Start of Dataset
/-- HB_STALE (R260): raised once when HB_AGE has reached 600. -/
def hbStale (e : Env) (d : Device) : Device :=
  if !d.ring.go || d.ring.hbStale || d.ring.hbAge < 600 then d
  else raise 0x200B 0x00 (leBytes 4 d.ring.hbAge) e { d with ring := { d.ring with hbStale := true } }

def execHbStale (s : State) : Host.Outcome State Fault Refusal := act hbStale s

/-! ## Start and stop of the engine (R257, R507) -/

/-- RING_GO_SET: an unaligned base leaves RING_GO clear with RING_ERR; otherwise rings 0 to 3 start and HB_AGE counts
anew. -/
def ringGoSet (e : Env) (d : Device) : Device :=
  if d.ring.go && !d.ring.stopping then d
  else if d.ring.dbBase.toNat % 64 ≠ 0 || d.ring.tblBase.toNat % 64 ≠ 0 || d.ring.devBase.toNat % 64 ≠ 0 then
    { d with pwr := { d.pwr with ringErr := true } }
  else
    ringsStart e { d with ring := { d.ring with go := true, stopping := false, hbAge := 0, hbStale := false } }

def execRingGoSet (h : HostView) (s : State) : Host.Outcome State Fault Refusal := hostActH h ringGoSet s

/-- RING_GO_CLEAR: the engine stops at the next tick. -/
def execRingGoClear (s : State) : Host.Outcome State Fault Refusal :=
  hostAct (fun _ d => if d.ring.go then { d with ring := { d.ring with stopping := true } } else d) s

/-- The engine stops: no DMA from here on, rings 4 to 127 stop (R507). -/
def engineStop (e : Env) (d : Device) : Device :=
  let d := forAll ((List.range 124).map (4 + ·)) (fun r d => if (ringAt d r).run then ringStop r e d else d) d
  { d with ring := { d.ring with go := false, stopping := false, fetching := false } }

/-! ## PCI Express (R251, R252) -/

def execBusMasterEnable (on : Bool) (s : State) : Host.Outcome State Fault Refusal :=
  hostAct (fun _ d => { d with ring := { d.ring with busMaster := on } }) s

/-- D3HOT_ENTRY: the ring engine issues no DMA, and nothing else stops. -/
def execD3hotEntry (s : State) : Host.Outcome State Fault Refusal :=
  hostAct (fun _ d => { d with ring := { d.ring with d3hot := true } }) s

def execD3hotExit (s : State) : Host.Outcome State Fault Refusal :=
  hostAct (fun _ d => { d with ring := { d.ring with d3hot := false } }) s

end Sys2Proof.Machine
end

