-- ==== Sys2Proof/Machine/Regs.lean ====
section
/-! DEFINITION. The set-up registers (chapter 18): what a 32-bit read of each offset returns and what a 32-bit write
does, with the rules of access of R497 to R500. -/
namespace Sys2Proof.Machine

/-! ## Fields -/

def w32 (n : Nat) : BitVec 32 := BitVec.ofNat 32 n
def s32 (v : Int) : BitVec 32 := BitVec.ofInt 32 v

/-- Low and high words of a wide field (R499). -/
def lowWord (n : Nat) : BitVec 32 := w32 n
def highWord (n : Nat) : BitVec 32 := w32 (n / pow2 32)

/-- Bits `hi` down to `lo` of a word. -/
def bitsOf (v : BitVec 32) (lo len : Nat) : Nat := v.toNat / pow2 lo % pow2 len

/-- A plain register as written. (log 104: DEDUCED, unsafe.) -/
def setReg (off : Nat) (v : BitVec 32) (d : Device) : Device :=
  { d with regs := { d.regs with plain := minsert off v (mdel d.regs.plain off) } }

/-- A word of a block of bytes. -/
def byteWord (l : List Byte) (i : Nat) : BitVec 32 := w32 (fld l (4 * i) 4)

/-- A block of bytes with word `i` replaced. -/
def putWord (l : List Byte) (i : Nat) (v : BitVec 32) : List Byte := patch l (4 * i) (leBytes 4 v.toNat)

/-- A value held between limits, and whether a limit acted. -/
def held (lo hi v : Int) : Int × Bool := if v < lo then (lo, true) else if v > hi then (hi, true) else (v, false)

/-! ## Reads -/

/-- SETUP_STATUS (R503). -/
def setupStatus (e : Env) (d : Device) : BitVec 32 :=
  let p := d.pwr
  let (ch, lane) := p.dramFail.getD (0, 0)
  w32 (ofBits ([p.setupReady, e.fnSync, false, dramReady d, p.dramFail.isSome, ch = 1, bit lane 0, bit lane 1, bit lane 2,
    bit lane 3, d.jrn.otpFail, p.ringErr, p.quietRefused, p.quiet, d.disp.budgetLost, p.rendering, p.accErr, p.clamped]))

/-- CLK_STATUS (R511). -/
def clkStatus (d : Device) : BitVec 32 :=
  let c := d.clk
  w32 (servoNum c.servo + 4 * clkNum c.st + 16 * c.ref
    + 256 * ofBits [c.epochValid, c.aligned, c.sysLost, c.regDrop, c.regRefused])

/-- Detected configuration of a channel, 0xF before detection and after failure (R502). -/
def detectedCfg (d : Device) (c : Nat) : Nat := if (dchAt d c).failed.isSome then 0xF else (dchAt d c).det

/-- ROLE_INFO (R502). -/
def roleInfo (d : Device) : BitVec 32 :=
  w32 (roleNum d + (if committedRole d = 0 then 0 else 4) + 16 * d.jrn.slots.length)

/-- Identity to limit unlock: offsets below 0x300. (log 21: DESIGN CHOICE, safe.) -/
def readId (off : Nat) (e : Env) (d : Device) : BitVec 32 :=
  match off with
  | 0x000 => 0x0A240002#32
  | 0x004 => roleInfo d
  | 0x008 => lowWord Config.serial.toNat
  | 0x00C => highWord Config.serial.toNat
  | 0x010 => lowWord Config.vendor.toNat
  | 0x014 => highWord Config.vendor.toNat
  | 0x020 => setupStatus e d
  | 0x024 => w32 (detectedCfg d 0 + 16 * detectedCfg d 1)
  | 0x028 => w32 d.img.ssLow
  | 0x030 => w32 (uext 16 d.pwr.temp + 65536 * uext 16 d.pwr.tempMax)
  | 0x100 => regAt d 0x100 (lowWord d.img.addr.toNat)
  | 0x104 => highWord d.img.addr.toNat
  | 0x108 => d.img.len
  | 0x110 => w32 (d.img.st + 65536 * d.img.code)
  | 0x114 => w32 (nth 0 d.img.detail 0)
  | 0x118 => w32 (nth 0 d.img.detail 1)
  | 0x11C => w32 (nth 0 d.img.detail 2)
  | 0x120 => w32 (nth 0 d.img.detail 3)
  | 0x124 => lowWord d.img.imgId.toNat
  | 0x128 => highWord d.img.imgId.toNat
  | 0x204 => w32 (ofBits [d.pwr.quiet, d.pwr.hbWdEn])
  | 0x20C => w32 d.pwr.cause.toNat
  | 0x210 => if d.jrn.unlocked then w32 (1 + 64 * d.jrn.openFor) else 0
  | _ => 0

/-- Rings, time and clocks: offsets 0x300 to 0x5FF. -/
def readTime (off : Nat) (d : Device) : BitVec 32 :=
  let r := d.ring
  let c := d.clk
  match off with
  | 0x300 => regAt d 0x300 (lowWord r.dbBase.toNat)
  | 0x304 => highWord r.dbBase.toNat
  | 0x308 => regAt d 0x308 (lowWord r.tblBase.toNat)
  | 0x30C => highWord r.tblBase.toNat
  | 0x310 => regAt d 0x310 (lowWord r.devBase.toNat)
  | 0x314 => highWord r.devBase.toNat
  | 0x318 => w32 (ofBits [r.go && !r.stopping])
  | 0x31C => w32 r.errVec
  | 0x400 => timeNs d
  | 0x404 => w32 c.timeFrac.toNat
  | 0x408 => c.timeFn
  | 0x410 => regAt d 0x410 (lowWord c.srvOfs.toNat)
  | 0x414 => highWord c.srvOfs.toNat
  | 0x418 => c.srvMeas
  | 0x420 => regAt d 0x420 (lowWord c.epSecCur.toNat)
  | 0x424 => highWord c.epSecCur.toNat
  | 0x428 => c.epNsCur
  | 0x42C => regAt d 0x42C (lowWord c.epSecNext.toNat)
  | 0x430 => highWord c.epSecNext.toNat
  | 0x434 => c.epNsNext
  | 0x440 => w32 c.kp
  | 0x444 => w32 c.ki
  | 0x448 => w32 c.stepThr
  | 0x44C => w32 c.lockThr
  | 0x450 => w32 c.lockCnt
  | 0x454 => w32 c.unlockThr
  | 0x458 => w32 c.unlockCnt
  | 0x45C => w32 c.timeout
  | 0x460 => s32 c.freeTrim
  | 0x464 => w32 c.refQual
  | 0x468 => s32 c.y
  | 0x46C => s32 c.yI
  | 0x500 => clkStatus d
  | 0x504 => w32 (sat32 c.phi)
  | 0x508 => w32 c.wclk
  | _ => 0

/-- SRAM and patrol: offsets 0x600 to 0x7FF (R512). -/
def readSram (off : Nat) (d : Device) : BitVec 32 :=
  let m := d.mem
  match off with
  | 0x600 => w32 (ofBits [m.patrolEn])
  | 0x604 => w32 m.pos
  | 0x608 => w32 m.fails
  | 0x60C => w32 m.lastFail
  | 0x610 => w32 m.bayCe
  | 0x614 => w32 m.bayUe
  | 0x618 => m.bayAddr
  | 0x61C => w32 m.scrCe
  | 0x620 => w32 m.scrUe
  | 0x624 => m.scrAddr
  | 0x628 => w32 m.ssCe
  | 0x62C => w32 m.ssUe
  | 0x630 => m.ssAddr
  | _ =>
    if 0x640 ≤ off && off < 0x680 then
      let b := (off - 0x640) / 4
      w32 (mget 0 m.used b + 256 * mget 0 m.unusable b)
    else 0

/-- A word of a DRAM log entry (R514). -/
def dlogWord (d : Device) (ch j w : Nat) : BitVec 32 :=
  match (dchAt d ch).log[j]? with
  | none => 0
  | some x =>
    let (rank, bg, bank, row, col) := dramLoc (dchAt d ch).det x.ca
    match w with
    | 0 =>
      let syn := if x.kind < 2 then Config.syndrome ch x.seq % 256 else 0
      w32 (x.kind + 4 * rank + 8 * bg + 32 * bank + 256 * syn + 65536 * x.master)
    | 1 => w32 (row + pow2 17 * col)
    | 2 => x.fn
    | _ => w32 x.seq

/-- DRAM channel registers at `o` within channel `ch` (R513). (log 23: DESIGN CHOICE, safe.) -/
def readDram (ch o : Nat) (d : Device) : BitVec 32 :=
  let c := dchAt d ch
  match o with
  | 0x000 => w32 (ofBits [c.hot, c.selfRef = 1] + 16 * c.owed)
  | 0x004 => w32 c.hotCnt
  | 0x008 => w32 (mget 0 c.cnt 0)
  | 0x00C => w32 (mget 0 c.cnt 1)
  | 0x010 => w32 (mget 0 c.cnt 2)
  | 0x014 => w32 (mget 0 c.cnt 3)
  | 0x018 => w32 c.replayCnt
  | 0x01C => w32 (c.seq % 16)
  | _ => if 0x100 ≤ o && o < 0x200 then dlogWord d ch ((o - 0x100) / 16) (o % 16 / 4) else 0

/-- A word of a crossbar log entry (R515). -/
def xlogWord (d : Device) (j w : Nat) : BitVec 32 :=
  match d.xbar.log[j]? with
  | none => 0
  | some x =>
    match w with
    | 0 => w32 (x.master + 256 * x.target + 65536 * x.code + pow2 24 * (x.addr / pow2 32 % 256))
    | 1 => lowWord x.addr
    | 2 => x.fn
    | _ => w32 x.seq

/-- Crossbar log: offsets 0xC00 to 0xCFF. -/
def readXlog (off : Nat) (d : Device) : BitVec 32 :=
  match off with
  | 0xC00 => w32 (d.xbar.seq % 16)
  | 0xC04 => w32 d.xbar.decerr
  | 0xC08 => w32 d.xbar.slverr
  | 0xC0C => w32 d.xbar.wcoll
  | _ => if 0xC40 ≤ off && off < 0xD40 then xlogWord d ((off - 0xC40) / 16) (off % 16 / 4) else 0

/-- Debug and pin functions: offsets 0x1000 to 0x23FF (R516, R518). -/
def readDebug (off : Nat) (d : Device) : BitVec 32 :=
  match off with
  | 0x1000 => regAt d off 0
  | 0x1004 => regAt d off (lowWord d.regs.dbgAddr.toNat)
  | 0x1008 => highWord d.regs.dbgAddr.toNat
  | 0x100C => regAt d off 0
  | 0x1010 => regAt d off 0
  | 0x1014 => regAt d off 0
  | 0x1018 => regAt d off 0x1FF#32
  | 0x1020 => w32 (ofBits [d.regs.dbgBusy] + 2 * d.regs.dbgResp)
  | 0x1024 => regAt d off 0
  | 0x1028 => (coreAt d (regAt d 0x1024 0).toNat).fcause
  | 0x2000 => regAt d off 0
  | 0x2004 => regAt d off 0xFFFFFFFF#32
  | 0x2008 => regAt d off 0xFF#32
  | 0x200C => regAt d off 0x1F#32
  | 0x2010 => regAt d off 0x15#32
  | _ =>
    if 0x2100 ≤ off && off < 0x2380 then
      let c := decAt d ((off - 0x2100) / 16)
      match off % 16 with
      | 0 => regAt d off (lowWord c.gainU.toNat)
      | 4 => highWord c.gainU.toNat
      | 8 => regAt d off (lowWord c.ofsU.toNat)
      | _ => highWord c.ofsU.toNat
    else 0
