/-- Digest 16: object audio and canonical records of an input frame `k`. -/
def objDigest (k : BitVec 32) (d : Device) : BitVec 64 :=
  let objs := List.range (nObj d)
  let n := nSmp d
  crc64 (objs.flatMap (fun o => (List.range n).flatMap (fun i => leBytes 3 (uext 24 (nth 0 (objAt d o).reemit i))))
    ++ objs.flatMap (fun o => recBytes (k + 2) o (objAt d o).canon))

/-- Groups with a configured output, and digest 16. -/
def digestMask (nout : Nat) : BitVec 17 :=
  BitVec.ofNat 17 (pow2 16 + (pow2 (min 16 ((nout + 31) / 32)) - 1))

/-- The digests of output frame `k` as it is launched; `obj` is digest 16, taken before the tick's seals. Four frames are
kept. (log 93: DEDUCED, unsafe.) -/
def takeDigests (k : BitVec 32) (obj : BitVec 64) (d : Device) : Device :=
  if !hubOfPair d || !d.pwr.rendering || d.chn.launched ≠ some k then d
  else
    let g : Digests :=
      { frame := k, mask := digestMask (nOut d), nc := d.inp.nc.contains k
        dig := (List.range 16).map (groupDigest (nOut d) (fun n => renderedVal (outAt d n))) ++ [obj] }
    let d := { d with inp := { d.inp with nc := d.inp.nc.filter (fun x => later x k) } }
    modPair (fun p => { p with own := (p.own ++ [g]).drop (p.own.length - 3) }) d

/-- Digests that both STATUS messages carry and that differ. -/
def diffMask (a : Digests) (m : StatusMsg) : BitVec 17 :=
  BitVec.ofNat 17 (ofBits ((List.range 17).map (fun i =>
    a.mask.getLsbD i && m.dmask.getLsbD i && decide (nth 0 a.dig i ≠ nth 0 m.digests i))))

/-- A pair state in which digests are compared. -/
def comparing (st : Nat) : Bool := st = 1 || st = 2 || st = 3 || st = 4

/-- The verdict DIVERGED (R236). -/
def diverged (dfn : BitVec 32) (e : Env) (d : Device) : Device :=
  let d := raise 0x200E 0 (leBytes 1 3 ++ leBytes 3 (dfn.toNat % 16777216)) e d
  let d := modPair (fun p => { p with rerun := none }) d
  if isActive d.pair then d else enterResync causeDiverged e d

/-- A mismatch in COMPARE (R239): once more from CONFIG, the third in a row leaves the standby UNFIT. -/
def compareFails (e : Env) (d : Device) : Device :=
  let n := d.pair.failsInRow + 1
  let d := modPair (fun p => { p with failsInRow := n }) d
  if n ≥ 3 then setPairSt .unfit causeResync e (modPair (fun p => { p with run := 0 }) d) else enterResync 0 e d

/-- The FRONT and BACK tasks of every output of the differing groups wait for cores (R235); an output that overran in the frame has
nothing to run again. What an earlier re-run left is given up. -/
def startReruns (x : Rerun) (d : Device) : Device :=
  let ran := match d.pair.retained.find? (fun r => r.frame = x.dfn) with
    | some r => (List.range (nOut d)).filter (fun n => x.groups.getLsbD (n / 32) && (mget ({} : OutState) r.outs n).blk8.isSome)
    | none => []
  let jobs := ran.flatMap (fun n => [Job.reFront n, Job.reBack n])
  let works := jobs.zipIdx.map (fun p =>
    { task := 0xFFFF, frame := x.dfn, job := some p.1, bg := true, rel := d.disp.releases + p.2 : Work })
  { d with disp := { d.disp with reruns := works, releases := d.disp.releases + works.length } }

/-- A task of the re-run waits or is under way. -/
def rerunBusy (x : Rerun) (d : Device) : Bool :=
  let mine : Work → Bool := fun w => match w.job with
    | some (.reFront _) => w.frame = x.dfn
    | some (.reBack _) => w.frame = x.dfn
    | _ => false
  d.disp.reruns.any mine || (allWork d).any mine

/-- At tick k + 3 the digests of output frame k are compared (R234). -/
def compareTick (e : Env) (d : Device) : Device :=
  let p := d.pair
  let inCompare := p.st = .resync && p.stage = 4
  if !hubOfPair d || !d.pwr.rendering then d
  else
    let skip := modPair (fun p => { p with skipped := inc32 p.skipped }) d
    match p.peer, p.own.find? (fun x => x.frame = e.fn - 3) with
    | _, none => d
    | some m, some a =>
      if m.fn ≠ e.fn - 1 || m.dfn ≠ e.fn - 3 || p.rerun.isSome
        || !(comparing (pairNum p.st) || inCompare) || !comparing m.pstate then skip
      else
        let x := diffMask a m
        if x = 0 then modPair (fun p => { p with matched := inc32 p.matched, run := p.run + 1 }) d
        else
          let d := modPair (fun p => { p with mismatches := inc32 p.mismatches, run := 0 }) d
          if inCompare then compareFails e d
          else if a.nc || m.nc || x.getLsbD 16 then diverged a.frame e d
          else
            let d := raise 0x200D 0 (leBytes 3 (a.frame.toNat % 16777216) ++ leBytes 3 x.toNat) e d
            let r : Rerun := { dfn := a.frame, groups := x.setWidth 16, started := e.fn }
            let d := startReruns r (modPair (fun p => { p with rerun := some r }) d)
            if isActive d.pair then d else setPairSt .check 0 e d
    | none, some _ => skip

/-! ## Re-runs (R235, R236) -/

/-- Operands and starting states of frame `k` are kept as its tasks are released; four frames stay. -/
def retainStart (k : BitVec 32) (d : Device) : Device :=
  if !hubOfPair d || !d.pwr.rendering then d
  else
    let bus := mofList [] ((List.range (nOut d)).map (fun n => routeFrame d (outAt d n).route))
    let place := match d.pair.retained.getLast? with | some r => (r.place + 1) % 4 | none => 0
    let r : Retained := { frame := k, outs := d.chn.outs, bus := bus, homes := d.disp.homes, place := place }
    modPair (fun p => { p with retained := (p.retained ++ [r]).drop (p.retained.length - 4) }) d

/-- Words that the retention area holds of an output and frame, and of a frame (R235). -/
def retainLen (d : Device) (n : Nat) : Nat :=
  let s := outStat (cfg d) n
  96 + 6 * (s.biqMax + s.xoMax) + 2 * ((nSmp d + 1) / 2)
def retainFrame (d : Device) : Nat := ((List.range (nOut d)).map (retainLen d)).sum

/-- Where the XSUM operand of an output stands for a retained frame; its CVE operand follows. (log 135: DESIGN CHOICE, safe.) -/
def retainAt (d : Device) (place n : Nat) : Nat :=
  builtinPlace d Config.retainPlace (4 * retainFrame d) + place * retainFrame d + ((List.range n).map (retainLen d)).sum

/-- The operands of frame `k` are written into the retention area. -/
def retainStore (r : Retained) (d : Device) : Device :=
  let put := fun (a : Nat) (l : List F36) (d : Device) =>
    let w := packHalves l
    cleanStore a w.length { d with mem := { d.mem with
      store := msets 0 d.mem.store (w.zipIdx.map (fun p => (a + p.2, p.1))) } }
  forAll (List.range (nOut d)) (fun n d =>
    let o := outAt d n
    let a := retainAt d r.place n
    put (a + (nSmp d + 1) / 2) (o.convOut.getD []) (put a (o.xsum.getD []) d)) d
End of Dataset
**Requirement**
Using the records above, restate word for word the lines from the one with "else if d.ring.dbBase.toNat" through the one with "def execRingGoClear (s", both included.

**Output**
  else if d.ring.dbBase.toNat % 64 ≠ 0 || d.ring.tblBase.toNat % 64 ≠ 0 || d.ring.devBase.toNat % 64 ≠ 0 then
    { d with pwr := { d.pwr with ringErr := true } }
  else
    ringsStart e { d with ring := { d.ring with go := true, stopping := false, hbAge := 0, hbStale := false } }

def execRingGoSet (h : HostView) (s : State) : Host.Outcome State Fault Refusal := hostActH h ringGoSet s

/-- RING_GO_CLEAR: the engine stops at the next tick. -/
def execRingGoClear (s : State) : Host.Outcome State Fault Refusal :=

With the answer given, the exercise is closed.